-- ==== Sys2Proof/Laws/State.lean ====
section
/-! SUPPORT. One lemma for each field that a named update of the machine touches or keeps, so that no proof unfolds a
record update. -/

namespace Sys2Proof.Machine
open Sys2Proof

variable (m : Mach)

@[simp] theorem Mach.setStn_mem (n : Nat) (x : Station) : (m.setStn n x).mem = m.mem := rfl
@[simp] theorem Mach.setStn_log (n : Nat) (x : Station) : (m.setStn n x).log = m.log := rfl
@[simp] theorem Mach.setStn_dev (n : Nat) (x : Station) : (m.setStn n x).dev =
    { m.dev with stn := fput m.dev.stn n x } := rfl

@[simp] theorem Mach.setMu_mem (n b : Nat) (x : Mu) : (m.setMu n b x).mem = m.mem := rfl
@[simp] theorem Mach.setMu_log (n b : Nat) (x : Mu) : (m.setMu n b x).log = m.log := rfl
@[simp] theorem Mach.setMu_dev (n b : Nat) (x : Mu) : (m.setMu n b x).dev =
    { m.dev with mu := fput m.dev.mu (n * 256 + b) x } := rfl

@[simp] theorem Mach.setVu_mem (n v : Nat) (x : Vu) : (m.setVu n v x).mem = m.mem := rfl
@[simp] theorem Mach.setVu_log (n v : Nat) (x : Vu) : (m.setVu n v x).log = m.log := rfl
@[simp] theorem Mach.setVu_dev (n v : Nat) (x : Vu) : (m.setVu n v x).dev =
    { m.dev with vu := fput m.dev.vu (n * 32 + v) x } := rfl

@[simp] theorem Mach.setPort_mem (n b : Nat) (x : SlabPort) : (m.setPort n b x).mem = m.mem := rfl
@[simp] theorem Mach.setPort_log (n b : Nat) (x : SlabPort) : (m.setPort n b x).log = m.log := rfl
@[simp] theorem Mach.setPort_dev (n b : Nat) (x : SlabPort) : (m.setPort n b x).dev =
    { m.dev with slabPort := fput m.dev.slabPort (n * 256 + b) x } := rfl

@[simp] theorem Mach.setQueue_mem (n q : Nat) (x : Queue) : (m.setQueue n q x).mem = m.mem := rfl
@[simp] theorem Mach.setQueue_log (n q : Nat) (x : Queue) : (m.setQueue n q x).log = m.log := rfl
@[simp] theorem Mach.setQueue_dev (n q : Nat) (x : Queue) : (m.setQueue n q x).dev =
    { m.dev with queues := fput m.dev.queues (n * 4096 + q) x } := rfl

@[simp] theorem Mach.setPoints_mem (n b e : Nat) (x : Points) : (m.setPoints n b e x).mem = m.mem := rfl
@[simp] theorem Mach.setPoints_log (n b e : Nat) (x : Points) : (m.setPoints n b e x).log = m.log := rfl
@[simp] theorem Mach.setPoints_dev (n b e : Nat) (x : Points) : (m.setPoints n b e x).dev =
    { m.dev with points := fput m.dev.points (ptKey n b e) x } := rfl

@[simp] theorem Mach.setToken_mem (n t : Nat) (x : Token) : (m.setToken n t x).mem = m.mem := rfl
@[simp] theorem Mach.setToken_log (n t : Nat) (x : Token) : (m.setToken n t x).log = m.log := rfl
@[simp] theorem Mach.setToken_dev (n t : Nat) (x : Token) : (m.setToken n t x).dev =
    { m.dev with tokens := fput m.dev.tokens (n * 48 + t) x } := rfl

@[simp] theorem Mach.setEngine_mem (n e : Nat) (x : Engine) : (m.setEngine n e x).mem = m.mem := rfl
@[simp] theorem Mach.setEngine_log (n e : Nat) (x : Engine) : (m.setEngine n e x).log = m.log := rfl
@[simp] theorem Mach.setEngine_dev (n e : Nat) (x : Engine) : (m.setEngine n e x).dev =
    { m.dev with eng := fput m.dev.eng (n * 8 + e) x } := rfl

@[simp] theorem Mach.setCh_mem (c : Nat) (x : DdrCh) : (m.setCh c x).mem = m.mem := rfl
@[simp] theorem Mach.setCh_log (c : Nat) (x : DdrCh) : (m.setCh c x).log = m.log := rfl
@[simp] theorem Mach.setCh_dev (c : Nat) (x : DdrCh) : (m.setCh c x).dev =
    { m.dev with ddr := fput m.dev.ddr c x } := rfl

@[simp] theorem Mach.setEp_mem (p : Nat) (x : EpPort) : (m.setEp p x).mem = m.mem := rfl
@[simp] theorem Mach.setEp_log (p : Nat) (x : EpPort) : (m.setEp p x).log = m.log := rfl
@[simp] theorem Mach.setEp_dev (p : Nat) (x : EpPort) : (m.setEp p x).dev =
    { m.dev with ep := fput m.dev.ep p x } := rfl

@[simp] theorem Mach.setJob_mem (h : Nat) (x : Job) : (m.setJob h x).mem = m.mem := rfl
@[simp] theorem Mach.setJob_log (h : Nat) (x : Job) : (m.setJob h x).log = m.log := rfl
@[simp] theorem Mach.setJob_dev (h : Nat) (x : Job) : (m.setJob h x).dev =
    { m.dev with jobs := fput m.dev.jobs h x } := rfl

@[simp] theorem Mach.setConsist_mem (c : Nat) (x : Consist) : (m.setConsist c x).mem = m.mem := rfl
@[simp] theorem Mach.setConsist_log (c : Nat) (x : Consist) : (m.setConsist c x).log = m.log := rfl
@[simp] theorem Mach.setConsist_dev (c : Nat) (x : Consist) : (m.setConsist c x).dev =
    { m.dev with consists := fput m.dev.consists c x } := rfl

@[simp] theorem Mach.emit_mem (o : Output) : (m.emit o).mem = m.mem := rfl
@[simp] theorem Mach.emit_log (o : Output) : (m.emit o).log = m.log := rfl
@[simp] theorem Mach.emit_dev (o : Output) : (m.emit o).dev =
    { m.dev with out := o :: m.dev.out } := rfl

@[simp] theorem Mach.setRaw_mem (o v : Nat) : (m.setRaw o v).mem = m.mem := rfl
@[simp] theorem Mach.setRaw_dev (o v : Nat) : (m.setRaw o v).dev = m.dev := rfl
@[simp] theorem Mach.setRaw_log (o v : Nat) : (m.setRaw o v).log =
    { m.log with regs := .put o (BitVec.ofNat 64 v) :: m.log.regs } := rfl

@[simp] theorem Mach.resetRegs_mem (lo hi : Nat) : (m.resetRegs lo hi).mem = m.mem := rfl
@[simp] theorem Mach.resetRegs_dev (lo hi : Nat) : (m.resetRegs lo hi).dev = m.dev := rfl
@[simp] theorem Mach.resetRegs_log (lo hi : Nat) : (m.resetRegs lo hi).log =
    { m.log with regs := .clear lo hi :: m.log.regs } := rfl

@[simp] theorem Mach.noteClear_mem (l : List Nat) : (m.noteClear l).mem = m.mem := rfl
@[simp] theorem Mach.noteClear_log (l : List Nat) : (m.noteClear l).log = m.log := rfl
@[simp] theorem Mach.noteClear_dev (l : List Nat) : (m.noteClear l).dev =
    { m.dev with cleared := m.dev.cleared ++ l } := rfl

@[simp] theorem Mach.raiseFlags_mem (o fl : Nat) : (m.raiseFlags o fl).mem = m.mem := by
  simp only [Mach.raiseFlags]; split <;> rfl
@[simp] theorem Mach.raiseFlags_log (o fl : Nat) : (m.raiseFlags o fl).log =
    { m.log with regs := .put o (BitVec.ofNat 64 (m.raw o ||| fl)) :: m.log.regs } := by
  simp only [Mach.raiseFlags]; split <;> rfl
@[simp] theorem Mach.raiseFlags_dev (o fl : Nat) : (m.raiseFlags o fl).dev =
    if fl = 0 then m.dev else { m.dev with raised := fput m.dev.raised o (fget 0 m.dev.raised o ||| fl) } := by
  simp only [Mach.raiseFlags]; split <;> rfl

@[simp] theorem Mach.setPlane_mem (k v : Nat) : (m.setPlane k v).mem = m.mem := rfl
@[simp] theorem Mach.setPlane_dev (k v : Nat) : (m.setPlane k v).dev = m.dev := rfl
@[simp] theorem Mach.setPlane_log (k v : Nat) : (m.setPlane k v).log =
    { m.log with plane := .put k (BitVec.ofNat 64 v) :: m.log.plane } := rfl

@[simp] theorem Mach.resetPlanes_mem (n : Nat) : (m.resetPlanes n).mem = m.mem := rfl
@[simp] theorem Mach.resetPlanes_dev (n : Nat) : (m.resetPlanes n).dev = m.dev := rfl
@[simp] theorem Mach.resetPlanes_log (n : Nat) : (m.resetPlanes n).log =
    { m.log with plane := .clear (n * 8 * 2 ^ 32) ((n + 1) * 8 * 2 ^ 32) :: m.log.plane } := rfl

/-! ### What the accessors read after an update of the same kind -/

@[simp] theorem Mach.stn_setStn (n : Nat) (x : Station) : (m.setStn n x).stn n = x := by
  simp [Mach.stn, Mach.setStn]
@[simp] theorem Mach.muOf_setMu (n b : Nat) (x : Mu) : (m.setMu n b x).muOf n b = x := by
  simp [Mach.muOf, Mach.setMu]
@[simp] theorem Mach.vuOf_setVu (n b : Nat) (x : Vu) : (m.setVu n b x).vuOf n b = x := by
  simp [Mach.vuOf, Mach.setVu]
@[simp] theorem Mach.portOf_setPort (n b : Nat) (x : SlabPort) : (m.setPort n b x).portOf n b = x := by
  simp [Mach.portOf, Mach.setPort]
@[simp] theorem Mach.queue_setQueue (n b : Nat) (x : Queue) : (m.setQueue n b x).queue n b = x := by
  simp [Mach.queue, Mach.setQueue]
@[simp] theorem Mach.token_setToken (n b : Nat) (x : Token) : (m.setToken n b x).token n b = x := by
  simp [Mach.token, Mach.setToken]
@[simp] theorem Mach.engine_setEngine (n b : Nat) (x : Engine) : (m.setEngine n b x).engine n b = x := by
  simp [Mach.engine, Mach.setEngine]
@[simp] theorem Mach.ch_setCh (n : Nat) (x : DdrCh) : (m.setCh n x).ch n = x := by
  simp [Mach.ch, Mach.setCh]
@[simp] theorem Mach.ep_setEp (n : Nat) (x : EpPort) : (m.setEp n x).ep n = x := by
  simp [Mach.ep, Mach.setEp]
@[simp] theorem Mach.job_setJob (n : Nat) (x : Job) : (m.setJob n x).job n = some x := by
  simp [Mach.job, Mach.setJob]
@[simp] theorem Mach.consist_setConsist (n : Nat) (x : Consist) : (m.setConsist n x).consist n = some x := by
  simp [Mach.consist, Mach.setConsist]

/-! ### Registers -/

@[simp] theorem Mach.raw_setRaw (o o' v : Nat) :
    (m.setRaw o v).raw o' = if o = o' then v % 2 ^ 64 else m.raw o' := by
  simp only [Mach.raw, Mach.setRaw, readLog]
  split <;> simp [BitVec.toNat_ofNat]

/-- An update of the running parts alone leaves every register. -/
theorem Mach.raw_congr (m m' : Mach) (h : m'.mem = m.mem) (h' : m'.log = m.log) (o : Nat) : m'.raw o = m.raw o := by
  simp [Mach.raw, h, h']

theorem Mach.raw_lt (o : Nat) : m.raw o < 2 ^ 64 := BitVec.isLt _

end Sys2Proof.Machine
end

## Task to carry out
Each line from the start of the listing through the line with "n x).log = m.log := rfl" is to be restated verbatim, both ends included.

## Reply to the task
-- ==== Sys2Proof/Laws/State.lean ====
section
/-! SUPPORT. One lemma for each field that a named update of the machine touches or keeps, so that no proof unfolds a
record update. -/

namespace Sys2Proof.Machine
open Sys2Proof

variable (m : Mach)

@[simp] theorem Mach.setStn_mem (n : Nat) (x : Station) : (m.setStn n x).mem = m.mem := rfl
@[simp] theorem Mach.setStn_log (n : Nat) (x : Station) : (m.setStn n x).log = m.log := rfl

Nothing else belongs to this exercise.